:: INSTRUCTIONS TO FOLLOW ::
For the listing below, give the number of lines that hold the string "roles", without anything else.

EXERCISE DATA section start

/-- GROUP_SWAP: a candidate is exchanged with the oldest ready pending group; 4 cycles, then the fill. -/
def execGroupSwap (out inn : Nat) (s : State) : Out :=
  match s.group? out, s.group? inn with
  | some a, some b =>
    if a.inSet && live s a && (slotMates s a).all (candidate s) && a.die == b.die && a.core == b.core && a.part == b.part
        && (oldestPending s a).map (·.gid) == some inn then
      .next (enterSet (leaveSet s a) b (s.clk a.die a.core + 4))
    else .next s
  | _, _ => .next s

/-- VACANCY_FILL: the oldest ready pending group enters a vacant place, or that which its slot's other half has. -/
def execVacancyFill (gid : Nat) (s : State) : Out :=
  match s.group? gid with
  | none => .next s
  | some g =>
    if (oldestPending s g).map (·.gid) == some gid && (decide (activeSlots s g < 8) || (slotMates s g).any (·.inSet)) then .next (enterSet s g (s.clk g.die g.core))
    else .next s

/-! ### Glades (R116) -/

def allParts : List PartId :=
  ((List.range 4).map fun d => ((List.range 48).map fun c => (List.range 4).map fun p => (⟨d, c, p⟩ : PartId)).flatten).flatten

/-- The partitions that hold something. -/
def State.partIds (s : State) : List PartId := s.parts.map fun x => ⟨x.1 / 192, x.1 / 4 % 48, x.1 % 4⟩

/-- AGE as it acts in a cycle: a write of this cycle acts from the next (R117). -/
def Partn.ageNow (q : Partn) (clk : Nat) : W32 := if clk ≤ q.ageAt then q.ageOld else q.age

/-- GLADE_AGE_EXPIRY: a glade whose first thread has waited more than AGE cycles is drawn. -/
def execGladeAgeExpiry (glade : Nat) (s : State) : Out :=
  match s.partIds.find? fun p => (s.partn p.die p.core p.part).glades.any fun x => x.id == glade with
  | none => .next s
  | some p =>
    let q := s.partn p.die p.core p.part
    match q.glades.find? fun x => x.id == glade with
    | none => .next s
    | some x =>
      if q.stop || s.clk p.die p.core ≤ x.since + (q.ageNow (s.clk p.die p.core)).toNat then .next s
      else .next (s.setPartn p.die p.core p.part (drawGlade q x))

/-- Nobody has taken a vacancy of a team: no group stands there, no pipe has the slot, no other team's draws hold it; and one that
EXIT left free has its register space still, or the slot's other half has it, with its threads or held for the team's draws (R12, R111,
R116, R209). -/
def openPlace (s : State) (p : PartId) (q : Partn) (ctx : Nat) (v : Vacancy) : Bool :=
  !(s.allGroups.any fun g => g.ctx == ctx && g.die == p.die && g.core == p.core && g.part == p.part && g.slot == v.slot
      && (g.half.isNone || v.half.isNone || g.half == v.half || g.team != v.team))
    && !(q.pipes.any fun x => x.ctx == ctx && (x.slot == v.slot || (!x.spent && x.spare.contains v.slot)))
    && !(q.vacant.any fun u => u.slot == v.slot && u.team != v.team && u.held && ((s.team? u.team).map (·.ctx)) == some ctx
      && drawsLeft q u.team)
    && (v.held || (s.allGroups.any fun g => g.ctx == ctx && g.die == p.die && g.core == p.core && g.part == p.part && g.slot == v.slot)
      || (q.vacant.any fun u => u.slot == v.slot && u.team == v.team && u.held && drawsLeft q u.team)
      || decide ((((s.team? v.team).map fun t => kVregs t.kword)).getD 0 ≤ regRoom s ctx p.die p.core p.part))

/-- The vacant place of a team with the lowest index (R116, R209). -/
def drawPlace (s : State) (p : PartId) (q : Partn) (gl : Glade) : Option Vacancy :=
  let free := q.vacant.filter fun v => v.team == gl.team && openPlace s p q gl.ctx v
  free.foldl (fun (r : Option Vacancy) v => match r with
    | none => some v
    | some u => if v.grp < u.grp then some v else some u) none

/-- A group joins its slot: where the slot's other half has a place of the active set, it has that place too (R207). -/
def joinSlot (s : State) (g : Group) : Group := { g with inSet := g.inSet || (slotMates s g).any (·.inSet) }

/-- DRAWN_GROUP_PLACE. -/
def execDrawnGroupPlace (draw : Nat) (s : State) : Out :=
  match s.partIds.find? fun p => (s.partn p.die p.core p.part).draws.any fun x => x.id == draw with
  | none => .next s
  | some p =>
    let q := s.partn p.die p.core p.part
    match q.draws.find? fun x => x.id == draw with
    | none => .next s
    | some d =>
      match drawPlace s p q d.glade with
      | none => .next s
      | some v =>
        if q.stop then .next s
        else
          let g := joinSlot s (drawnGroup s s.nextId p.die p.core p.part v d.glade)
          let s1 := s.setPartn p.die p.core p.part { q with draws := q.draws.filter fun x => x.id != draw,
                                                            vacant := q.vacant.filter fun u => u != v }
          .next (netRise { s1 with groups := s1.groups ++ [g], nextId := s1.nextId + 1 } g)

/-! ### The umpire (R417, R418) -/

def umpRate (c : W64) : Nat := fldN c 32 16
def umpCap (c : W64) : Nat := fldN c 16 16
def umpAge (c : W64) : Nat := fldN c 0 10

/-- Insertion of a request by arrival. -/
def insReq (r : UReq) : List UReq → List UReq
  | [] => [r]
  | x :: t => if r.since < x.since then r :: x :: t else x :: insReq r t

def byArrival (l : List UReq) : List UReq := l.foldl (fun a r => insReq r a) []

/-- The candidates in order: those past AGELIM, oldest first, then each class in arrival order. -/
def umpOrder (q : Quad) (ok : UReq → Bool) : List UReq :=
  let rs := byArrival (q.reqs.filter ok)
  let old := fun (r : UReq) => decide (r.since + umpAge q.umpcfg < q.clk)
  rs.filter old ++ ((List.range 3).map fun c => rs.filter fun r => !old r && r.cls == c).flatten

/-- Grants in order until one does not fit; the balance is in 1/256 CU. -/
def umpGrant (cap : Nat) : Nat → List UReq → Int → List UReq → Int × List UReq
  | 0, _, b, got => (b, got)
  | _ + 1, [], b, got => (b, got)
  | n + 1, r :: rest, b, got =>
    if r.cu ≤ cap && decide (256 * (r.cu : Int) ≤ b) then umpGrant cap n rest (b - 256 * r.cu) (got ++ [r])
    else if cap < r.cu && decide (b = 256 * (cap : Int)) then umpGrant cap n rest (b - 256 * r.cu) (got ++ [r])
    else (b, got)

def isPass (k : MxKind) : Bool := k == .mmq || k == .mmqx || k == .phmma

/-- An operation of a core that goes before another on the arrays: an earlier one of its context, or a pass of another context
that has started (R310, R380). -/
def ahead (x m : MxOp) : Bool :=
  x.die == m.die && x.core == m.core && x.id != m.id && (if x.ctx == m.ctx then decide (x.id < m.id) else isPass x.kind && x.running)

/-- It has no further cycle on the arrays of another operation after a cycle: it has ended there, or is a pass without outliers in
its last compute cycle; an earlier wave of the same instruction has computed (R291, R310). -/
def clearedBy (x m : MxOp) (clk : Nat) : Bool :=
  (isPass x.kind && x.running && decide (x.till ≤ clk) && x.qs.all fun q => q.outm == 0)
    || ((x.qs.all fun q => q.done || !(m.qs.any fun y => y.arr == q.arr)) && (x.first != m.first || x.dense || !isPass x.kind))
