-- ==== Sys2Proof/Machine/Launch.lean ====
section
/-!
DEFINITION. The front end at work (R385 to R404, R414, R415): admission of contexts, dispatch of packets, teams placed and
started, cohorts and gangs, completion and graphs, doorbells, halted front-end cores, registered translations.
-/
namespace Sys2Proof.Machine

/-! ### Front-end cores and work queues -/

/-- Some front-end core of the package runs, and one has at every time since the package's reset (R404). -/
def fePkg (s : State) : Bool := !s.feLost && (List.range 4).any fun d => feDie s d

def State.workq? (s : State) (qcb : Nat) : Option WorkQ := s.workqs.find? fun w => w.qcb == qcb
def State.setWorkq (s : State) (w : WorkQ) : State := { s with workqs := s.workqs.map fun x => if x.qcb == w.qcb then w else x }

/-- The launch waits on its context's ready list. -/
def isReady (s : State) (l : Launch) : Bool :=
  match s.ctx? l.ctx with
  | some c => c.ready.any fun r => r.1 == l.id
  | none => false

/-! ### Admission (R272, R386 to R388) -/

/-- The front end creates one work queue. -/
def createQueue (s : State) (c : Context) (f : FeQueue) : State :=
  match fePa s c 0 f.va with
  | none => s
  | some pa =>
    if f.va % 64 != 0 || f.base % 64 != 0 || f.logc < 1 || 20 < f.logc || f.scope < 2 || 5 < f.scope then s
    else
      let s1 := changeQ s pa none ((freshQcb s pa 7 f.logc f.scope f.base).put 6 16 1 1) ⟨pa, [], [], [], [], []⟩
      { s1 with workqs := (s1.workqs.filter fun w => w.qcb != pa) ++
          [⟨pa, BitVec.ofNat 64 f.va, c.id, homeDie pa, 0, none, none, false⟩] }

/-- The directory of a context's save area as it is admitted: each core's entry empty, written by its die's front end, then zeros to the
images (R388). -/
def dirInit (s : State) (c : Context) : State :=
  let cs := savedCores s c
  let s1 := ((List.range cs.length).zip cs).foldl (fun s x =>
    feLand s c (if x.2.1 = s.pkg then x.2.2.1 else 0) (c.save + 16 * x.1) (okBytes (leBytes 1 x.2.2.1 ++ leBytes 1 x.2.2.2 ++ leBytes 14 0))) s
  feLand s1 c 0 (c.save + 16 * cs.length) (okBytes (leBytes (0x1000 - 16 * cs.length) 0))

/-- A partition identifier names a partition, 0 to 30 (R387). -/
def partId (p : BitVec 16) : Bool := decide (p.toNat % 1024 ≤ 30)

/-- CONTEXT_ADMISSION, after bring-up: refused where the save area is too short for the cores of the granted partitions. -/
def execContextAdmission (a : Admission) (s : State) : Out :=
  let c : Context :=
    { id := a.ctx, caps := a.caps, root := a.root, save := a.save, saveLen := a.saveLen, evq := a.evq, home := a.home,
      granted := a.granted, far := a.far, energy := 0, budget := 2 ^ 64 - 1, bkpts := [], stopped := none, saves := [], ready := [],
      nodes := [], posts := [], lastSave := [], failed := [] }
  if s.upStep < 6 || !(a.home :: a.granted).all partId || !fePkg s || (s.ctx? a.ctx).isSome || a.saveLen < 0x1000 + (savedCores s c).length * 0x130000
      || !((List.range 4).all fun d => mayPublishN s d 512) then .next s
  else .next (a.queues.foldl (fun s f => createQueue s c f) (dirInit { s with contexts := s.contexts ++ [c] } c))

/-! ### Dispatch (R391 to R393, R396, R398, R399) -/

/-- A packet as it comes to a front-end core. -/
def newLaunch (s : State) (ctx die fe : Nat) (queue : Option Nat) (packet : List Byte) (node : Option Nat) (status : Nat) : Launch :=
  { id := s.nextId, ctx := ctx, die := die, fe := fe, queue := queue, packet := packet, node := node, kaddr := 0, kword := 0, secLo := 0,
    secHi := 0, roles := 0, pmap := [], placed := 0, ended := 0, away := 0, resident := [], boundary := decide (status ≠ 0), killed := false,
    status := status, complete := false, gang := [], held := [], startAt := none, copyAt := 0, accs := [], acqs := [], todo := [] }

def State.addLaunch (s : State) (l : Launch) : State := { s with launches := s.launches ++ [l], nextId := s.nextId + 1 }

/-- Publish the STATE of a node, or its STATUS, on a die (R399). -/
def graphState (s : State) (l : Launch) (die off : Nat) (bs : List Byte) : State :=
  match l.node, s.ctx? l.ctx with
  | some a, some c => feLand s c die (a + off) (okBytes bs)
  | _, _ => s

/-- What the front end has written to a node's entry is performed at `.pkg`: the next write to it, on whichever die, follows it. -/
def entryClear (s : State) (l : Launch) : Bool :=
  match l.node.bind fun a => (s.ctx? l.ctx).bind fun c => fePa s c l.die a with
  | none => true
  | some pa => s.accs.all fun x => x.core != 48 || x.isSpad || x.performed 2 || decide (x.pa < pa) || decide (pa + 16 ≤ x.pa)

/-- The checks of R393 decide what becomes of a packet. -/
def judge (s : State) (c : Context) (l : Launch) (queued : Bool) : Launch :=
  let p := l.packet
  if !pkOk c p || (queued && pkPred p != 0) then { l with status := stCap, boundary := true }
  else if pkType p != 1 || pkTeams p == 0 then { l with boundary := true }
  else match checkKernel (readBy s l.id) c l.die p with
    | .no st => { l with status := st, boundary := true }
    | .ok x => { l with kaddr := x.kaddr, kword := x.kword, secLo := x.secLo, secHi := x.secHi, roles := x.roles, pmap := x.pmap,
                        gang := x.gang }

/-- A judged packet is in dispatch. -/
def admitLaunch (s : State) (c : Context) (l : Launch) (queued : Bool) : State :=
  let m := judge s c l queued
  graphState (s.setLaunch m) m m.die 8 [2]

/-- The block is that of a work queue: FEQ is 1 and an element has 128 B (R272). -/
def Qcb.isWork (q : Qcb) : Bool := q.f 6 16 1 == 1 && q.e == 128

/-- The ENQ of a doorbell's packet, once the queue takes it; phase 2 reads the packet, as that of LNCH does (R370, R403). A block that
fails its checks poisons the queue (R256); what goes to a lost package is dropped (R440). -/
def ringDoorbell (s : State) (w : WorkQ) : State :=
  match w.doorbell, s.ctx? w.ctx with
  | some a, some c =>
    let q := readQcb s w.qcb
    if paLost s w.qcb then s.setWorkq { w with doorbell := none }
    else if !q.ok s w.qcb then (poisonQ s w.qcb none 0x0E).setWorkq { w with doorbell := none }
    else match fePa s c w.die a.toNat with
      | none => s.setWorkq { w with doorbell := none }
      | some pa =>
        if !q.isWork || q.st != 0 || a.toNat % 128 != 0 then s.setWorkq { w with doorbell := none }
        else match feReserve s c w.die w.qcb { feMove c w.die .lnch with src := pa, srcVa := a.toNat } with
          | .ok s1 | .bad s1 => s1.setWorkq { w with doorbell := none }
          | .no => s
  | _, _ => s

/-- The packet a queue has in dispatch is short of its boundary, or its element still to be read. -/
def inDispatch (s : State) (w : WorkQ) : Bool :=
  match w.inFlight with
  | some id => (s.qmoves.any fun m => m.id == id && m.fe && m.kind == .deq) || (match s.launch? id with
    | some l => !l.boundary
    | none => false)
  | none => false

/-- A front-end core takes a reservation of the next element of a work queue, under the checks of DEQ (R262, R272): a block that fails
poisons the queue (R256), a slot that faults too, with the reservation taken (R269); a block of a lost package grants nothing (R440). -/
def dequeueFe (s : State) (c : Context) (w : WorkQ) (fe : Nat) : State :=
  let q := readQcb s w.qcb
  if paLost s w.qcb then s
  else if !q.ok s w.qcb then poisonQ s w.qcb none FaultCode.qcbbad.num
  else if !q.isWork || q.st != 0 || q.tail - q.pe ≤ q.head || q.held then s
  else
    let h := s.qhome w.qcb
    let s1 := freeRose (changeQ s w.qcb none q.takeHead { h with unread := h.unread ++ [q.head] }) w.qcb
    match feSlot s c w.die q .rd q.head with
    | .ok va pas =>
      { s1 with qmoves := s1.qmoves ++ [(feMove c w.die .deq).granted s1.nextId w.qcb q.head va pas q], nextId := s1.nextId + 1 }.setWorkq
        { w with inFlight := some s1.nextId, fe := fe }
    | .fault e _ => poisonQ s1 w.qcb none e.num
    | .miss => s

/-- The element that a front-end core reads is a packet in dispatch, under the number of its move; one that a loss or a kill has met on
its way is cut short. DESIGN CHOICE (log entry 104): poison in its bytes is dropped. -/
def readPacket (s : State) (m : QMove) : State :=
  let p := (elemBytes s m).map (·.1)
  let s1 := (readSlot s m).dropMove m.id
  match s1.ctx? m.ctx, s1.workq? m.qcb with
  | some c, some w =>
    let node := if pkGraphed p then (pkGraph c p (pkNode p)).map fun b => b + 16 * pkNode p else none
    let l := { newLaunch s1 m.ctx m.die w.fe (some m.qcb) p node 0 with id := m.id }
    let s2 := admitLaunch { s1 with launches := s1.launches ++ [l] } c l true
    if m.cut = 0 then s2
    else { s2 with launches := s2.launches.map fun x => if x.id == m.id then x.cut m.cut else x }
  | _, _ => s1

/-- DEQ_ELEMENT_READ: an element that a group, or the front end, has reserved is read (R262, R272). -/
def execDeqElementRead (mv : Nat) (s : State) : Out :=
  match s.move? mv with
  | none => .next s
  | some m =>
    if m.kind != .deq || m.landed then .next s
    else if !m.fe then .next (readElement s m)
    else if mayPublish s m.die then .next (readPacket s m)
    else .next s

/-- PACKET_DISPATCH: a core of the queue's die takes the first node of the context's ready list, else reserves the queue's next element
once the packet in dispatch has reached its boundary. -/
def execPacketDispatch (queue fe : Nat) (s : State) : Out :=
  match s.workq? queue with
  | none => .next s
  | some w =>
    if !feUp s w.die fe then .next s
    else
      let s1 := ringDoorbell s w
      match s1.ctx? w.ctx, s1.workq? queue with
      | some c, some w1 =>
        if c.stopped.isSome || !mayPublish s1 w1.die then .next s1
        else match c.ready with
          | r :: rest =>
            let s2 := s1.setCtx { c with ready := rest }
            (match s2.launch? r.1 with
             | some l => if entryClear s1 l then .next (admitLaunch s2 c { l with die := w1.die, fe := fe } false) else .next s1
             | none => .next s2)
          | [] => if w1.dead || inDispatch s1 w1 then .next s1 else .next (dequeueFe s1 c w1 fe)
      | _, _ => .next s1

EXERCISE DATA section end

:: EXERCISE OUTPUT ::
2